**Your task**
Only an exact repetition of the entries will do.

**Information given**
---+---
-- ==== Sys2Proof/Machine/Matrix.lean ====
section
/-! DEFINITION. The matrix engine (R102 to R143, R173 to R181): issue checks, group addition, the check row, banks and their
status words, loading and draining, and the current keeper with its ramp governor. -/

namespace Sys2Proof.Machine

/-! ### Group addition (R126, R173 to R176) -/

/-- Exponent of the leading bit of a nonzero finite value. -/
def FVal.lead (x : FVal) : Int :=
  match x with
  | .fin _ m e => (Nat.log2 m : Int) + e
  | _ => 0

def FVal.live (x : FVal) : Bool :=
  match x with
  | .fin _ m _ => m != 0
  | _ => false

def FVal.isFin (x : FVal) : Bool :=
  match x with
  | .fin _ _ _ => true
  | _ => false

/-- A term truncated toward zero to the quantum 2^q (R174). -/
def truncTo (q : Int) (x : FVal) : Int :=
  match x with
  | .fin s m e =>
    let v : Int := if q ≤ e then (m * 2 ^ (e - q).toNat : Nat) else (m / 2 ^ (q - e).toNat : Nat)
    if s then -v else v
  | _ => 0

/-- The group sum (R174, R175). -/
def groupSum (ts : List FVal) : FVal :=
  let pinf := ts.contains (.inf false)
  let ninf := ts.contains (.inf true)
  if ts.any FVal.isNan || (pinf && ninf) then qnan
  else if pinf then .inf false
  else if ninf then .inf true
  else
    match (ts.filter FVal.live).map FVal.lead with
    | [] => .fin (ts.all (fun t => match t with | .fin s _ _ => s | _ => false)) 0 0
    | e :: r =>
      let q := r.foldl max e - 26
      ofSigned ((ts.map (truncTo q)).foldl (· + ·) 0) q false

/-- One group addition: the scaled group sum added with the one rounding (R176). -/
def groupAdd (c : Nat) (ts : List FVal) (sc : FVal) : Nat := toF32 ((f32 c).add ((groupSum ts).mul sc))

/-- A significand cut to its top 8 bits (R126). -/
def cut8 (x : FVal) : FVal :=
  match x with
  | .fin s m e => let n := Nat.log2 m + 1; if n ≤ 8 then x else .fin s (m / 2 ^ (n - 8)) (e + ((n - 8 : Nat) : Int))
  | _ => x

/-- The products of one K element in FP32 input (R126). -/
def fp32Products (a b : FVal) : List FVal :=
  if a.isFin && b.isFin then
    let ah := cut8 a
    let am := cut8 (a.sub ah)
    let al := (a.sub ah).sub am
    let bh := cut8 b
    let bm := cut8 (b.sub bh)
    let bl := (b.sub bh).sub bm
    [ah.mul bh, ah.mul bm, am.mul bh, ah.mul bl, am.mul bm, al.mul bh]
  else [a.mul b]

/-- Magnitude of a value. -/
def FVal.abs (x : FVal) : FVal :=
  match x with
  | .nan _ => .nan false
  | .inf _ => .inf false
  | .fin _ m e => .fin false m e

/-- Terms of one K element in the float additive class (R122, R123, R173). -/
def floatTerms (op fmt : Nat) (a b : FVal) : List FVal :=
  if op = 0x20 then (if fmt = 0 then fp32Products a b else [a.mul b])
  else
    let d := f32 (toF32 (a.sub b))
    if op = 0x21 then [d.abs] else [d.mul d]

/-- The integer a code of an integer format stands for. -/
def FVal.toInt (x : FVal) : Int :=
  match x with
  | .fin s m e => scaled s m e 0
  | _ => 0

/-- The integer term of one K element (R122). -/
def intTerm (op : Nat) (a b : FVal) : Int :=
  match op with
  | 0x20 => a.toInt * b.toInt
  | 0x21 => ((a.toInt - b.toInt).natAbs : Nat)
  | 0x22 => (a.toInt - b.toInt) * (a.toInt - b.toInt)
  | 0x25 => if a.eq b then 1 else 0
  | _ => if !a.isNan && !b.isNan && b.lt a then 1 else 0

/-- Clamp to INT32, and whether it clamped (R125). -/
def clamp32 (v : Int) : Int × Bool :=
  if v < -2147483648 then (-2147483648, true) else if 2147483647 < v then (2147483647, true) else (v, false)

def codeOfInt (v : Int) : Nat := (v % (2 ^ 32 : Int)).toNat

/-- A list in pieces of `g`; `fuel` bounds their number. -/
def chunks {α : Type} (g fuel : Nat) (l : List α) : List (List α) :=
  match fuel with
  | 0 => []
  | f + 1 => if l.isEmpty then [] else l.take g :: chunks g f (l.drop g)

/-! ### Modes, formats and classes (R112, R127, R153, R230) -/

/-- Group size of GSIZE. -/
def gOf (w : Word) : Nat := 4 * 2 ^ gsizeOf w

/-- The group size a bound or a check counts: 24 for FP32 input (R126). -/
def gCount (fmt g : Nat) : Nat := if fmt = 0 then 24 else g

def isIntCode (fmt : Nat) : Bool := match Fmt.ofCode fmt with | some f => f.isInt | none => false

/-- MODE_CLASS of a mode and a format (R112). -/
def classOf (op fmt : Nat) : Nat :=
  match op with
  | 0x23 => 2
  | 0x24 => 3
  | 0x25 | 0x26 => 4
  | _ => if isIntCode fmt then 4 else 1

/-- The identity of a class (R112). -/
def identity (cls : Nat) : BitVec 32 :=
  match cls with
  | 2 => 0x7F800000#32
  | 3 => 0xFF800000#32
  | _ => 0#32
---+---
**Written solution**
-- ==== Sys2Proof/Machine/Matrix.lean ====
section
/-! DEFINITION. The matrix engine (R102 to R143, R173 to R181): issue checks, group addition, the check row, banks and their
status words, loading and draining, and the current keeper with its ramp governor. -/

namespace Sys2Proof.Machine

/-! ### Group addition (R126, R173 to R176) -/

/-- Exponent of the leading bit of a nonzero finite value. -/
def FVal.lead (x : FVal) : Int :=
  match x with
  | .fin _ m e => (Nat.log2 m : Int) + e
  | _ => 0

def FVal.live (x : FVal) : Bool :=
  match x with
  | .fin _ m _ => m != 0
  | _ => false

def FVal.isFin (x : FVal) : Bool :=
  match x with
  | .fin _ _ _ => true
  | _ => false

/-- A term truncated toward zero to the quantum 2^q (R174). -/
def truncTo (q : Int) (x : FVal) : Int :=
  match x with
  | .fin s m e =>
    let v : Int := if q ≤ e then (m * 2 ^ (e - q).toNat : Nat) else (m / 2 ^ (q - e).toNat : Nat)
    if s then -v else v
  | _ => 0

/-- The group sum (R174, R175). -/
def groupSum (ts : List FVal) : FVal :=
  let pinf := ts.contains (.inf false)
  let ninf := ts.contains (.inf true)
  if ts.any FVal.isNan || (pinf && ninf) then qnan
  else if pinf then .inf false
  else if ninf then .inf true
  else
    match (ts.filter FVal.live).map FVal.lead with
    | [] => .fin (ts.all (fun t => match t with | .fin s _ _ => s | _ => false)) 0 0
    | e :: r =>
      let q := r.foldl max e - 26
      ofSigned ((ts.map (truncTo q)).foldl (· + ·) 0) q false

/-- One group addition: the scaled group sum added with the one rounding (R176). -/
def groupAdd (c : Nat) (ts : List FVal) (sc : FVal) : Nat := toF32 ((f32 c).add ((groupSum ts).mul sc))

/-- A significand cut to its top 8 bits (R126). -/
def cut8 (x : FVal) : FVal :=
  match x with
  | .fin s m e => let n := Nat.log2 m + 1; if n ≤ 8 then x else .fin s (m / 2 ^ (n - 8)) (e + ((n - 8 : Nat) : Int))
  | _ => x

/-- The products of one K element in FP32 input (R126). -/
def fp32Products (a b : FVal) : List FVal :=
  if a.isFin && b.isFin then
    let ah := cut8 a
    let am := cut8 (a.sub ah)
    let al := (a.sub ah).sub am
    let bh := cut8 b
    let bm := cut8 (b.sub bh)
    let bl := (b.sub bh).sub bm
    [ah.mul bh, ah.mul bm, am.mul bh, ah.mul bl, am.mul bm, al.mul bh]
  else [a.mul b]

/-- Magnitude of a value. -/
def FVal.abs (x : FVal) : FVal :=
  match x with
  | .nan _ => .nan false
  | .inf _ => .inf false
  | .fin _ m e => .fin false m e

/-- Terms of one K element in the float additive class (R122, R123, R173). -/
def floatTerms (op fmt : Nat) (a b : FVal) : List FVal :=
  if op = 0x20 then (if fmt = 0 then fp32Products a b else [a.mul b])
  else
    let d := f32 (toF32 (a.sub b))
    if op = 0x21 then [d.abs] else [d.mul d]

/-- The integer a code of an integer format stands for. -/
def FVal.toInt (x : FVal) : Int :=
  match x with
  | .fin s m e => scaled s m e 0
  | _ => 0

/-- The integer term of one K element (R122). -/
def intTerm (op : Nat) (a b : FVal) : Int :=
  match op with
  | 0x20 => a.toInt * b.toInt
  | 0x21 => ((a.toInt - b.toInt).natAbs : Nat)
  | 0x22 => (a.toInt - b.toInt) * (a.toInt - b.toInt)
  | 0x25 => if a.eq b then 1 else 0
  | _ => if !a.isNan && !b.isNan && b.lt a then 1 else 0

/-- Clamp to INT32, and whether it clamped (R125). -/
def clamp32 (v : Int) : Int × Bool :=
  if v < -2147483648 then (-2147483648, true) else if 2147483647 < v then (2147483647, true) else (v, false)

def codeOfInt (v : Int) : Nat := (v % (2 ^ 32 : Int)).toNat

/-- A list in pieces of `g`; `fuel` bounds their number. -/
def chunks {α : Type} (g fuel : Nat) (l : List α) : List (List α) :=
  match fuel with
  | 0 => []
  | f + 1 => if l.isEmpty then [] else l.take g :: chunks g f (l.drop g)

/-! ### Modes, formats and classes (R112, R127, R153, R230) -/

/-- Group size of GSIZE. -/
def gOf (w : Word) : Nat := 4 * 2 ^ gsizeOf w

/-- The group size a bound or a check counts: 24 for FP32 input (R126). -/
def gCount (fmt g : Nat) : Nat := if fmt = 0 then 24 else g

def isIntCode (fmt : Nat) : Bool := match Fmt.ofCode fmt with | some f => f.isInt | none => false

/-- MODE_CLASS of a mode and a format (R112). -/
def classOf (op fmt : Nat) : Nat :=
  match op with
  | 0x23 => 2
  | 0x24 => 3
  | 0x25 | 0x26 => 4
  | _ => if isIntCode fmt then 4 else 1

/-- The identity of a class (R112). -/
def identity (cls : Nat) : BitVec 32 :=
  match cls with
  | 2 => 0x7F800000#32
  | 3 => 0xFF800000#32
  | _ => 0#32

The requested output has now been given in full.